■ ABOUT THIS EXERCISE ■
In the data that follows, find the line with "else if 31 ≤"; transcribe it, every later line up to the one with "def State.pdRefuse (s", and that line as well, exactly and with no others.

[Dataset records]
-- ==== Sys2Proof/Machine/PowerOps.lean ====
section
/-! DEFINITION. Power requests and the tests of a transition (R478 to R483, R489), and the conditions of the READY_MAP
bits (R465). -/

namespace Sys2Proof.Machine

open Sys2Proof

/-- A transition is in progress (R482). -/
def State.domBusy (s : State) (d : Nat) : Bool := s.ron Reg.POWER_BUSY d

/-- A domain is falling: a transition below on is in progress (R478). -/
def State.falling (s : State) (d : Nat) : Bool := s.domBusy d && decide (s.rget Reg.POWER_IN_TARGET d < 2)

/-- A domain's function takes new work: it is on, its READY_MAP bit is set and no fall is in progress (R466, R485). -/
def State.works (s : State) (d : Nat) : Bool := s.domOn d && s.ready d && !s.falling d

/-- A domain is rising: a transition to on is in progress, or its queued target is on (R478). -/
def State.rising (s : State) (d : Nat) : Bool :=
  (s.domBusy d && s.rget Reg.POWER_IN_TARGET d == 2) || (s.ron Reg.POWER_QUEUED_V d && s.rget Reg.POWER_QUEUED d == 2)

/-- On or rising, as the tests of R478 count it: a falling domain is neither. -/
def State.onOrRising (s : State) (d : Nat) : Bool := !s.falling d && (s.dom d == 2 || s.rising d)

/-- The prerequisites for on (R478). -/
def prereqs (d : Nat) : List Nat :=
  if d < 8 then [8 + d, 41] else if d < 16 then [8 + d, 41] else if 27 ≤ d ∧ d < 31 then [24, 41] else []

/-- The domains that keep a domain on (R478, last column). -/
def dependents (d : Nat) : List Nat :=
  if 8 ≤ d ∧ d < 16 then [d - 8] else if 16 ≤ d ∧ d < 24 then [d - 8] else if d == 24 then [27, 28, 29, 30]
  else if d == 41 then List.range 16 ++ [27, 28, 29, 30] else []

/-- W, the number of controllers that serve LP4X (R467). -/
def State.lp4xWays (s : State) : Nat :=
  match s.rget Reg.CLOCKS_WAYS with | 1 => 1 | 2 => 2 | 3 => 4 | 4 => 8 | _ => 0

/-- A use of LP4X moves the access counters of its controllers (R474); how many accesses it takes of each the spec does not say: free
values. `wr` says whether it writes. -/
def State.lp4xUse (s : State) (wr : Bool) : State :=
  (List.range s.lp4xWays).foldl (fun t n => (t.cadd Reg.LP4X_CNT t.freeNat n [b2n wr]).useFree) s

/-- The usable LP4X in 2 KiB units (R467: U = W × D × 7 ÷ 8). -/
def State.lp4xUsable (s : State) : Nat := s.lp4xWays * (2 ^ (29 + s.rget Reg.CLOCKS_DENSITY)) * 7 / 8 / 2048

/-- An uncorrectable error in an LP4X read at usable address a (R470): counted, captured and raised by its controller. -/
def State.lp4xEcc (s : State) (a : Nat) : State :=
  let n := a / 256 % s.lp4xWays
  let s1 := (s.cinc Reg.LP4X_CNT n [3]).raise (1106 + 3 * n)
  if s1.ron Reg.LP4X_VALID n then s1 else (s1.rput Reg.LP4X_GRANULE (a / 256) n).rput Reg.LP4X_VALID 1 n

/-- An LP4X user is enabled (R478). -/
def State.lp4xUser (s : State) : Bool :=
  (List.range 8).any (fun b => s.ron Reg.SLATH_SPILL_EN b) || s.ron Reg.QUEUE_PAGING_EN || s.ron Reg.CLOCKS_EN ||
  (s.ron Reg.TALLY_EN && s.ron Reg.TALLY_LOC) || (List.range 16).any (fun i => s.mirrorValid i && s.mirrorLp4x i)

/-- A host user is enabled (R478). -/
def State.hostUser (s : State) : Bool :=
  (List.range 64).any (fun n => s.ron Reg.SEQ_EN 0 [n] && !s.ron Reg.SEQ_RING_LOC 0 [n]) ||
  (List.range 256).any (fun r => s.ron Reg.HOST_EN 0 [r / 64, r % 64] || s.ron Reg.HOST_TX_EN 0 [r / 64, r % 64]) ||
  (s.ron Reg.TALLY_EN && !s.ron Reg.TALLY_LOC) || (List.range 16).any (fun i => s.mirrorValid i && !s.mirrorLp4x i)

/-- Why a domain may not go below on, or from retention to off: refuser code and domain (R478, R489); none when it may. -/
def State.fallRefuser (s : State) (d : Nat) : Option (Nat × Nat) :=
  match (dependents d).filter s.onOrRising with
  | x :: _ => some (1, x)
  | [] =>
    if d == 43 then some (9, 0)
    else if 16 ≤ d ∧ d < 24 ∧ s.pinnedIn (d - 16) = true then some (4, 0)
    else if d == 41 && (s.ron Reg.MERID_OUT_EN || (List.range 4).any (fun k => s.ron Reg.MERID_ARMED 0 [k])) then some (5, 0)
    else if 31 ≤ d ∧ d < 39 ∧ d - 31 < s.lp4xWays ∧ s.lp4xUser = true then some (6, 0)
    else if d == 42 && s.hostUser then some (7, 0)
    else if (d == 39 || d == 40) && s.higher == some (d - 39) then some (8, 0)
    else none

/-- Records the outcome of a request in PD_STATUS (R489, R492). -/
def State.pdResult (s : State) (d res : Nat) : State := s.rput Reg.POWER_LAST_RESULT res d

/-- A refusal: counted, recorded with its refuser, event REFUSED, and the waiting PDREQ ends with REFUSED (R483, R489). -/
def State.pdRefuse (s : State) (d refuser dom req : Nat) : State :=
  let s1 := ((s.cinc Reg.POWER_DOM_CNT 0 [d, 1]).rput Reg.POWER_LAST_REFUSER refuser d).rput Reg.POWER_REFUSER_DOM dom d
  ((s1.pdResult d 2).raise 1081).endPdreq req stREFUSED

/-- The immediate refusals of a request (R481, R84): FIXED for PD_SEQ, CLAIM for the higher-claim complex's domain. -/
def State.pdImmediate (s : State) (d target : Nat) : Option Nat :=
  if target == 2 then none
  else if d == 43 then some 9
  else if (d == 39 || d == 40) && s.higher == some (d - 39) then some 8 else none

/-- A request (R481, R482): refused at once, complete at once, or queued; the last request wins. `req` is the number a
waiting PDREQ carries, 0 for other sources. -/
def State.pdRequest (s : State) (d target req : Nat) : State :=
  match s.pdImmediate d target with
  | some r => s.pdRefuse d r 0 req
  | none =>
    if s.dom d == target && !s.domBusy d then (s.pdResult d 0).endPdreq req stOK
    else
      let s1 := if s.ron Reg.POWER_QUEUED_V d then
          (((s.cinc Reg.POWER_DOM_CNT 0 [d, 2]).raise 1083).pdResult d 1).endPdreq (s.domx d).qReq stSUPERSEDED
        else s
      ((s1.rput Reg.POWER_QUEUED_V 1 d).rput Reg.POWER_QUEUED target d).setDomx d { s1.domx d with qReq := req }

/-- Removes the queued target of a domain. -/
def State.pdUnqueue (s : State) (d : Nat) : State :=
  ((s.rput Reg.POWER_QUEUED_V 0 d).rput Reg.POWER_QUEUED 0 d).setDomx d { s.domx d with qReq := 0 }

/-- A wake source fires (R488): event, and target on for every masked domain that is not already on or rising. -/
def State.wakeFire (s : State) (w : Nat) : State :=
  let s1 := s.raise (if w < 16 then 1086 + w else 1085)
  let m := s1.pget Reg.POWER_WAKE_DOM 0 [w]
  ((List.range 44).filter (fun d => bit m d && !s1.onOrRising d)).foldl (fun t d => t.pdRequest d 2 0) s1

/-! ### Readiness (R465) -/

/-- Tally's path is ready (R425). -/
def State.tallyPath (s : State) : Bool :=
  if s.ron Reg.TALLY_LOC then s.lp4xReady else s.mayIssue (s.rget Reg.TALLY_FUNC)

/-- The part of a READY_MAP condition that the state holds (R465, R411, R467, R251, R273, R469, R425, R435). What only the
hardware knows (a quad calibrated, a free list built) is the command's own assertion. -/
def State.readyCond (s : State) (i : Nat) : Bool :=
  if i < 31 then s.domOn i
  else if i < 39 then s.domOn i && s.rget Reg.LP4X_STATE (i - 31) == 2
  else if i < 41 then (let c := s.rget Reg.CC_STATE_100 0 [i - 39]; c == 2 || c == 3 || c == 4)
  else match i with
  | 41 => s.domOn 41
  | 42 => !s.boot.perst
  | 43 => s.domOn 43
  | 44 => s.domOn 0
  | 45 => s.ron Reg.CLOCKS_PLL_LOCKED
  | 46 => s.rget Reg.CC_STATE_100 0 [0] == 4 || s.rget Reg.CC_STATE_100 0 [1] == 4
  | 47 => s.lp4xWays != 0 && (List.range s.lp4xWays).all (fun n => s.domOn (31 + n) && s.rget Reg.LP4X_STATE n == 2)
  | 48 => (List.range 8).any (fun b => s.ron Reg.SLATH_SPILL_EN b) &&
    (List.range 8).all (fun b => !s.ron Reg.SLATH_SPILL_EN b || s.rget Reg.SLATH_SPILL_STATE b == 2)
  | 49 => s.lp4xReady && s.rget Reg.QUEUE_PAGING_STATE == 1
  | 50 => s.lp4xReady && s.rget Reg.CLOCKS_EXT_STATE == 1
  | 51 => s.ron Reg.TALLY_EN && s.tallyPath
  | 52 => s.ron Reg.TAP_LINK_UP
  | _ => false

/-- Clears the READY_MAP bits whose condition has stopped holding. -/
def State.dropUnready (s : State) : State :=
  (List.range 53).foldl (fun t i => if t.ready i && !t.readyCond i then t.setReady i false else t) s

end Sys2Proof.Machine
end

■ RESULT ■
    else if 31 ≤ d ∧ d < 39 ∧ d - 31 < s.lp4xWays ∧ s.lp4xUser = true then some (6, 0)
    else if d == 42 && s.hostUser then some (7, 0)
    else if (d == 39 || d == 40) && s.higher == some (d - 39) then some (8, 0)
    else none

/-- Records the outcome of a request in PD_STATUS (R489, R492). -/
def State.pdResult (s : State) (d res : Nat) : State := s.rput Reg.POWER_LAST_RESULT res d

/-- A refusal: counted, recorded with its refuser, event REFUSED, and the waiting PDREQ ends with REFUSED (R483, R489). -/
def State.pdRefuse (s : State) (d refuser dom req : Nat) : State :=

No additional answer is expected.